Mengmeng Li is a Ph.D. candidate at the College of Management of Technology at EPFL, advised by Prof. Daniel Kuhn. She holds an M.Sc. in Mathematics from EPFL and a B.Sc. in Honors Mathematics from NYU (Shanghai & New York). Her research focuses on developing statistically and computationally efficient methods for data-driven sequential decision-making, with applications in operations management, business analytics, and sustainability. More information is available on her personal webpage: https://thatmengmengli.github.io/.


Date:
Friday, 6 March 2026
Time:
10:00 am - 11:30 am
Venue:
NUS Business School
Mochtar Riady Building BIZ1 0204
15 Kent Ridge Drive
Singapore 119245 (Map)

Abstract

We study offline reinforcement learning problems with a long-run average reward objective. The state-action pairs generated by any fixed behavioral policy thus follow a Markov chain, and the empirical state-action-next-state distribution satisfies a large deviations principle. We use the rate function of this large deviations principle to construct an uncertainty set for the unknown true state-action-next-state distribution.

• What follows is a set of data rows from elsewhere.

theorem witness_UartReturnsTheByteItTook :
    (uartWith 0x00040000 0 false).Quiescent ∧ (uartWith 0x00040000 0 false).uart.canReceive = true := by decide

/-- The hypothesis of the LPSPI register statements, with empty and with full FIFOs. -/
theorem witness_SpiStoredRegistersRead : fresh.Quiescent ∧ fresh.spi.rx = []
    ∧ bothFull.Quiescent ∧ bothFull.spi.rx ≠ [] := by decide

theorem witness_SpiConstantAndStorageRegistersRead : bothFull.Quiescent := by decide

/-- A line that the written enables raise, and one that they lower. -/
theorem witness_SpiIerWriteStoresAndMovesTheLine : fresh.Quiescent ∧ fresh.spi.irq = false
    ∧ (spiWith 4 0 3 0 txFull rxFull []).Quiescent ∧ (spiWith 4 0 3 0 txFull rxFull []).spi.irq = true := by decide

theorem witness_SpiStorageWritesHaveNoOtherEffect : bothFull.Quiescent := by decide

theorem witness_SpiReadOnlyWritesAreDropped : bothFull.Quiescent := by decide

theorem witness_SpiFcrWriteHasNoOtherEffect : ∃ t, fresh.Quiescent ∧ exec (.wrSpiFcr 0x00030001) fresh = .next t :=
  ⟨_, by decide, rfl⟩

theorem witness_SpiSrWriteIsWriteOneToClear : bothFull.Quiescent ∧ ¬ odd.Quiescent := by decide

/-- RST; RSTF alone; neither. -/
theorem witness_SpiCrWriteResetsClearsOrStores : bothFull.Quiescent
    ∧ (0x203 : Word).getLsbD 1 = true ∧ (0xFFFFFFFD : Word).getLsbD 1 = false ∧ (0xFFFFFFFD : Word).getLsbD 9 = true
    ∧ (1 : Word).getLsbD 1 = false ∧ (1 : Word).getLsbD 9 = false := by decide

/-- A state with a line low. -/
theorem witness_SpiResetRestoresEveryField :
    odd.spi.cs.length = odd.config.numCs ∧ odd.config.legal = true ∧ odd.spi.cs ≠ List.replicate 4 true := by decide

theorem witness_ReadsAfterResetGiveTheDocumentedConstants :
    ∃ t u, odd.config.legal = true ∧ odd.spi.cs.length = odd.config.numCs ∧ exec .rstUart odd = .next t
      ∧ exec .rstSpi t = .next u := ⟨_, _, by decide, by decide, rfl, rfl⟩

theorem witness_PlainWritesAreIdempotent :
    ∃ t, fresh.Quiescent ∧ exec (.wrUartCtrl 0x00800000) fresh = .next t ∧ t.uart.trace = [.irqEdge .uart true] :=
  ⟨_, by decide, rfl, by decide⟩

theorem witness_ModuleStatesAreReadOffMenAndTx :
    (∃ t, (2 : Word).getLsbD 1 = true ∧ exec (.wrSpiCr 2) bothFull = .next t) ∧
    fresh.Quiescent ∧ fresh.spi.moduleState = .disabled
      ∧ (spiWith 4 0 0 0 [1] [] []).Quiescent ∧ (spiWith 4 0 0 0 [1] [] []).spi.moduleState = .disabledStalled
      ∧ (spiWith 4 1 0 0 [] [] []).Quiescent ∧ (spiWith 4 1 0 0 [] [] []).spi.moduleState = .idle
      ∧ bothFull.Quiescent ∧ bothFull.spi.moduleState = .busy :=
  ⟨⟨_, rfl, rfl⟩, by decide⟩

/-- Disabled; held back by an empty tx and by a full rx; the first bad index; the last good index with one word to send and room
for exactly one. -/
theorem witness_BurstMovesTheWordsItCan : config.legal = true
    ∧ (spiWith 4 0 0 0 [1] [] []).Quiescent ∧ (spiWith 4 1 0 0 [] [] []).Quiescent ∧ bothFull.Quiescent
    ∧ (spiWith 3 1 0 0x03000000 [1] [] []).Quiescent ∧ pcsOf 0x03000000 = 3
    ∧ (spiWith 4 1 0 0x03000000 [1] [1, 2, 3] []).Quiescent
    ∧ burstWords config (spiWith 4 1 0 0x03000000 [1] [1, 2, 3] []).spi = 1 :=
  ⟨by decide, by decide, by decide, by decide, by decide, by decide, by decide, by decide⟩

theorem witness_SpiTcrWriteStoresThenBursts : fresh.Quiescent ∧ fresh.spi.men = false
    ∧ (spiWith 2 1 0 0x03000000 [1] [] []).Quiescent ∧ (spiWith 2 1 0 0x03000000 [1] [] []).spi.men = true := by decide

/-- MEN clear; tx full; room for exactly one word. -/
theorem witness_SpiTdrWriteQueuesThenBursts : fresh.Quiescent ∧ fresh.spi.men = false
    ∧ bothFull.Quiescent ∧ bothFull.spi.men = true ∧ free config.txCap bothFull.spi.tx < 4
    ∧ (spiWith 4 1 0 0 [1, 2, 3] rxFull []).Quiescent
    ∧ free config.txCap (spiWith 4 1 0 0 [1, 2, 3] rxFull []).spi.tx = 4 := by decide

theorem witness_SpiRdrReadPopsThenBursts : fresh.Quiescent ∧ fresh.spi.rx = [] ∧ bothFull.Quiescent
    ∧ bothFull.spi.rx = fifoOfWords (0x11111111 :: [0x22222222, 0x33333333, 0x44444444]) := by decide

theorem witness_TheAnswerToAWordSentIsTheWordRead :
    let s := spiWith 4 1 3 0x03000000 [] [] [0xFFFF0000]
    s.Quiescent ∧ s.spi.men = true ∧ s.spi.tx = [] ∧ s.spi.rx = [] ∧ pcsOf s.spi.tcr < s.config.numCs
      ∧ s.spi.peerAnswers = 0xFFFF0000 :: [] := by decide

theorem witness_BackPressureQueuesTheWord :
    let s := spiWith 4 1 0 0 [1, 2, 3] rxFull []
    s.Quiescent ∧ s.spi.men = true ∧ free s.config.rxCap s.spi.rx < 4 ∧ 4 ≤ free s.config.txCap s.spi.tx := by decide

/-- Each of the three calls exchanges a word in some quiescent state. -/
theorem witness_OnlyThreeCallsExchangeWords :
    ∃ t u v, (spiWith 4 1 0 0 [] [] [9]).Quiescent ∧ exec (.wrSpiTdr 5) (spiWith 4 1 0 0 [] [] [9]) = .next t
      ∧ (newSpiEvents (spiWith 4 1 0 0 [] [] [9]) t).any isExchange = true
      ∧ (spiWith 2 1 0 0x03000000 [1] [] [9]).Quiescent ∧ exec (.wrSpiTcr 0) (spiWith 2 1 0 0x03000000 [1] [] [9]) = .next u
      ∧ (newSpiEvents (spiWith 2 1 0 0x03000000 [1] [] [9]) u).any isExchange = true
      ∧ bothFull.Quiescent ∧ exec .rdSpiRdr bothFull = .next v ∧ (newSpiEvents bothFull v).any isExchange = true :=
  ⟨_, _, _, by decide, rfl, by decide, by decide, rfl, by decide, by decide, rfl, by decide⟩

/-- A call that moves a line and a call that moves none. -/
theorem witness_ALineMovesLowThenHighOnceOrNotAtAll :
    ∃ t u, bothFull.Quiescent ∧ exec .rdSpiRdr bothFull = .next t
      ∧ (newSpiEvents bothFull t).filter isCsLevel = [.csLevel 0 false, .csLevel 0 true]
      ∧ exec .rdSpiSr bothFull = .next u ∧ (newSpiEvents bothFull u).filter isCsLevel = [] :=
  ⟨_, _, by decide, rfl, by decide, rfl, by decide⟩

/-- The first and the last unmapped offsets inside the regions. -/
theorem witness_UnmappedOffsetsReadZeroAndDropWrites : fresh.Quiescent
    ∧ isMapped .uart (0x00 : Offset).toNat = false ∧ isMapped .uart (0x3C : Offset).toNat = false
    ∧ (0x3C : Offset).toNat < fresh.config.uartRegionBytes
    ∧ isMapped .spi (0x08 : Offset).toNat = false ∧ isMapped .spi (0x7C : Offset).toNat = false
    ∧ (0x7C : Offset).toNat < fresh.config.spiRegionBytes := by decide

/-- The first and the last offsets beyond the regions. -/
theorem witness_OutOfRangeOffsetsReadZeroAndDropWrites : fresh.Quiescent
    ∧ (0x40 : Offset).toNat % 4 = 0 ∧ fresh.config.uartRegionBytes ≤ (0x40 : Offset).toNat
    ∧ (0x80 : Offset).toNat % 4 = 0 ∧ fresh.config.spiRegionBytes ≤ (0x80 : Offset).toNat
    ∧ (0xFFFFFC : Offset).toNat % 4 = 0 ∧ fresh.config.spiRegionBytes ≤ (0xFFFFFC : Offset).toNat := by decide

We also construct a distribution shift transformation that maps any distribution in this uncertainty set to a state-action-next-state distribution of the Markov chain generated by a fixed evaluation policy, which may differ from the unknown behavioral policy. We prove that the worst-case average reward of the evaluation policy with respect to all distributions in the shifted uncertainty set provides, in a rigorous statistical sense, the least conservative estimator for the average reward under the unknown true distribution. This guarantee is available even if one has only access to one single trajectory of serially correlated state-action pairs. The emerging robust optimization problem can be viewed as a robust Markov decision process with a non-rectangular uncertainty set. We adapt an efficient policy gradient algorithm to solve this problem. Numerical experiments show that our methods compare favorably against state-of-the-art methods.